Jean-Pierre MIGNARD a ainsi expliqué la notion juridique de « préjudice moral né de l’atteinte à l’intégrité du patrimoine naturel », qu’il a développé, à la demande des collectivités locales, pour tenter de la voir intégrée dans notre droit de l’environnement. Il s’agit de l’une des conditions de l’équilibre des relations entre l’Homme et la nature, reposant sur une relation de confiance indispensable entre l’Homme et son environnement. Le préjudice moral ne prend pas fin avec la réparation matérielle (bien que les sites pollués aient été nettoyés, le traumatisme de la souillure perdure), les Collectivités Territoriales sont ainsi fragilisées par l’angoisse que ressentent leurs habitants, c’est pourquoi nous demandons la réparation de ce préjudice moral.
Maîtres MIGNARD et TORDJMAN ont également, à mon sens, bien montré les responsabilités des différents prévenus. Ils ont mis l’accent sur l’évolution d’un aspect du transport maritime : tous les maillons de la chaîne ne sont plus forcément des professionnels de la mer. On assiste à l’apparition d’acteurs uniquement financiers, qui ne maîtrisent pas les réglementations existantes. Cet élément renforce le caractère organisé d’irresponsabilisation des acteurs en cause que je dénonce depuis le début de ce procès.

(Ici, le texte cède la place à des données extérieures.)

/-- The ranges of two tasks conflict: they overlap and one of them is written (R375). -/
def rangesClash (a b : List (Nat × Nat × Bool × Bool)) : Bool :=
  a.any (fun x => b.any (fun y =>
    decide (x.1 < y.1 + y.2.1) && decide (y.1 < x.1 + x.2.1) && (x.2.2.2 || y.2.2.2)))

/-- An earlier live task of the same process and table conflicts with a task (R373, R375). -/
def State.blocked (s : State) (t : Task) : Bool :=
  s.tasks.any (fun e => let x := e.2
    x.ranges && decide (x.seq < t.seq) && x.ctx == t.ctx && x.die == t.die && rangesClash x.tcb.ranges t.tcb.ranges)

/-- Waiting tasks that nothing blocks become ready (R373). -/
def State.wakeTasks (s : State) : State :=
  { s with tasks := s.tasks.map (fun (e : Nat × Task) =>
      if e.2.st == .waiting && !s.blocked e.2 then (e.1, { e.2 with st := .ready, readyAt := s.cycle }) else e) }

/-- A counter that reached 0 is noticed by the armed task it belongs to (R373). -/
def State.noticeZero (s : State) (pa : Nat) : State :=
  let s := { s with tasks := s.tasks.map (fun (e : Nat × Task) =>
    if e.2.st == TaskSt.armed && s.whereIs e.2.agent (counterVa e.2.tcbVa) == some pa then (e.1, { e.2 with st := .waiting }) else e) }
  s.wakeTasks

/-- One indivisible decrement of a counter, which stays at 0 (R372). The value is the old one. -/
def State.decrement (s : State) (ag : Agent) (tcb : Word) : Acc Nat :=
  match s.amoAt ag (counterVa tcb) 2 none (fun old => if old = 0 then none else some (old - 1)) with
  | .ok t old =>
    if old = 1 then match t.whereIs ag (counterVa tcb) with
      | some pa => .ok (t.noticeZero pa) old
      | none => .ok t old
    else .ok t old
  | r => r

/-- DSIG (R372): a release at SYS scope; a counter at 0 posts a record that names the drover (R385). -/
def execDsig (b : Reg) (s : State) : Res :=
  let d := s.cur
  let tcb := d.getG b
  if tcb.toNat % 128 != 0 then .next (s.raiseScalar { FaultInfo.plain cMISALIGN with va := tcb, wr := true })
  else s.released ((s.decrement (s.agentOf s.sel) tcb).scalar (fun s old =>
    let d := s.cur
    let r : FaultRec := { qfaultRecord 4 0 d.flock 0 d.iaddr tcb with flg := 0, pcore := coreOf s.sel, slot := slotOf s.sel }
    let s := if old = 0 then s.post (dieOf s.sel) d.ctx r none else s
    s.complete s.cur))

/-- TDONE (R371): an arrival in the range release, after the drover's earlier accesses. -/
def execTdone (s : State) : Res :=
  s.released (
    let s := (s.setCur { s.cur.retire with tdone := true }).rangesCheck s.cur.flock
    .next s.wakeTasks)

/-! ### Resident queues and touches (R362 to R365) -/

def Touch.die (t : Touch) (home : Nat) : Nat :=
  match t with
  | .tail _ => 0
  | .qcmd k => dieOf k
  | .accept => home

/-- A count modulo 2^32 from one to another. -/
def count32 (a b : Nat) : Nat := (b + pow2 32 - a % pow2 32) % pow2 32
/-- Records the queue holds. -/
def WorkQueue.held (q : WorkQueue) : Nat := count32 q.head q.tail

/-- Records an acceptance sees: those up to TAIL as it stood before a tail write of the same cycle (R386). -/
def State.visible (s : State) (q : WorkQueue) : Nat :=
  match q.old with
  | some (c, t) => if c = s.cycle then Nat.min q.held (count32 q.head t) else q.held
  | none => q.held

/-- A tail write takes effect, or is discarded with subcode 3 (R365). -/
def State.applyTail (s : State) (h : Nat) (q : WorkQueue) (v : Word) : State :=
  if !topZero v 32 || decide (count32 q.head v.toNat > pow2 q.lcap) then s.qfault q.home q.ctx 3 0 0 h 0 0
  else s.setQueue h { q with tail := v.toNat, old := match q.old with
      | some (c, t) => if c = s.cycle then some (c, t) else some (s.cycle, q.tail)
      | none => some (s.cycle, q.tail) }

/-- The touches that are left to a queue. -/
def State.setTouches (s : State) (h : Nat) (rest : List Touch) : State :=
  match s.queue h with
  | some q => s.setQueue h { q with touches := rest }
  | none => s

/-- The touches of a resident queue are applied in the order they arrived (R363); a QCMD's waits for its drover to issue it
again, unless that drover has left it. -/
def State.applyTouches (s : State) (h fuel : Nat) : State :=
  match fuel, s.queue h with
  | k + 1, some q =>
    if !q.resident then s
    else match q.touches with
      | [] => s
      | .tail v :: rest => ((s.setTouches h rest).applyTail h { q with touches := rest } v).applyTouches h k
      | .accept :: rest => (s.setTouches h rest).applyTouches h k
      | .qcmd key :: rest =>
        let d := s.drover key
        if d.state == .issuing && d.stall == some 14 then s else (s.setTouches h rest).applyTouches h k
  | _, _ => s

/-- A touch of a queue: applied at once, or held for the swap-in (R363). -/
def State.touch (s : State) (h : Nat) (t : Touch) : State :=
  match s.queue h with
  | none => s
  | some q =>
    let l := q.touches ++ [t]
    ({ s with nextAge := s.nextAge + 1 }.setQueue h { q with touches := l, fresh := s.nextAge }).applyTouches h l.length

/-- The function that may reach a handle (R434, R438). -/
def State.reaches (s : State) (fn h : Nat) : Bool :=
  match assocGet s.mgmt.fns fn with
  | some f => f.ranges.any (fun r => decide (r.1 ≤ h) && decide (h < r.1 + r.2))
  | none => false

/-- TAIL_WRITE (R365): a write to BAR2. -/
def execTailWrite (fn off n : Nat) (v : Word) (s : State) : Res :=
  let h := off / 8
  .next (if s.mgmt.ready && n == 8 && off % 8 == 0 && decide (h < 131072) && s.reaches fn h then s.touch h (.tail v) else s)

/-- The address of a queue's table entry (R362). -/
def State.entryVa (s : State) (ctx h : Nat) : Word :=
  (((s.context ctx).map (fun (c : Context) => c.qtab)).getD 0) + BitVec.ofNat 64 (64 * h)
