/-- Every block latches a trigger and emits SNAP: its snapshot registers hold its cycle count and how many records it has emitted
(R428). -/
def State.snapshot (s : State) : State :=
  let n := s.mgmt.snapNo + 1
  let regs := s.blocks.map (fun x => ({ die := x.1, src := x.2.1, inst := x.2.2, cyc := s.cycle, events := assocGetD s.trace.seqs 0 (traceId x.1 x.2.1 x.2.2) } : SnapReg))
  let s := { s with mgmt := { s.mgmt with snapNo := n, snapLatched := true, snaps := regs } }
  s.blocks.foldl (fun (s : State) x => s.emitRaw 0x16 0 x.1 x.2.1 x.2.2 (if x.2.1 = srcDrover then x.2.2 % 8 else 0xFF) (leBytes 4 n)) s

/-- SNAPSHOT_TRIGGER (R428). -/
def execSnapshotTrigger (s : State) : Res := .next s.snapshot

/-- A drover halts for debug outside an instruction of its own (R416, R421, R429). -/
def State.haltForDebug (s : State) (key : Nat) : State :=
  let d := s.drover key
  if d.state = .exited then s
  else if d.state = .halted then s.setDrover key { d with dbgHalt := true }
  else s.haltNow key true

/-- LOCKSTEP_MISMATCH (R429): the report, a trigger, both partitions halted for debug. -/
def execLockstepMismatch (issuer k : Nat) (va x y : Word) (s : State) : Res :=
  let s := { s with mgmt := { s.mgmt with lockReports := s.mgmt.lockReports ++ [({ issuer := issuer, k := k, va := va, dataA := x, dataB := y } : LockReport)] } }
  let s := (s.interrupt 6).snapshot
  .next (s.drovers.foldl (fun (s : State) (e : Nat × Drover) => s.haltForDebug e.1) s)

/-! ### Engine accesses (R224, R366) -/

/-- How many records have been posted, or wait, or were joined. -/
def State.posts (s : State) : Nat :=
  s.dies.foldl (fun a (e : Nat × Die) => a + e.2.tail + e.2.backlog.length + (e.2.awaited.map (fun (w : Awaited) => w.who.length)).sum) 0

/-- An attempt at an engine's work counts only where it fails, which posts a record. -/
def State.onlyFailing (s t : State) : State := if t.posts = s.posts then s else t

/-- The attempt that an engine access belongs to. -/
def State.attempt (s : State) (e : EngineAccess) : State :=
  match e with
  | .transfer key ch id => s.transferFault key ch id
  | .swapIn h => s.onlyFailing (s.swapIn h)
  | .ringRead h => s.onlyFailing (s.accept_ h (fun _ => true))
  | .launch h => s.onlyFailing (s.accept_ h (· == 1))
  | .record h n =>
    match s.queue h with
    | none => s
    | some q => match q.pending n with
      | some p => s.onlyFailing ((s.performPending h p).moveCopy h q p)
      | none => s.onlyFailing (s.readHold h)
  | .completion id | .successor id => s.onlyFailing (s.completeTask id)
  | .profile _ => s.onlyFailing s.dispatch

/-- ENGINE_ACCESS_FAULT (R224). -/
def execEngineAccessFault (e : EngineAccess) (s : State) : Res := .next (s.attempt e)

end Sys2Proof.Machine
end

Or, l’objet de ce procès est bien de rappeler que dans le domaine de la sécurité maritime, qui s’exerce sur un territoire particulièrement sensible, et qui participe d’un patrimoine commun de l’humanité, aucun doute n’est permis sur la qualité des conditions de transport.
Les réquisitions faites par le Ministère Public me semblent être à la hauteur des enjeux en cause. Le Procureur MICHEL a d’ailleurs également demandé aux juges de faire jurisprudence. Je ne doute pas que le Tribunal Correctionnel, sous la présidence du juge PARLOS, sera capable de relever le défi.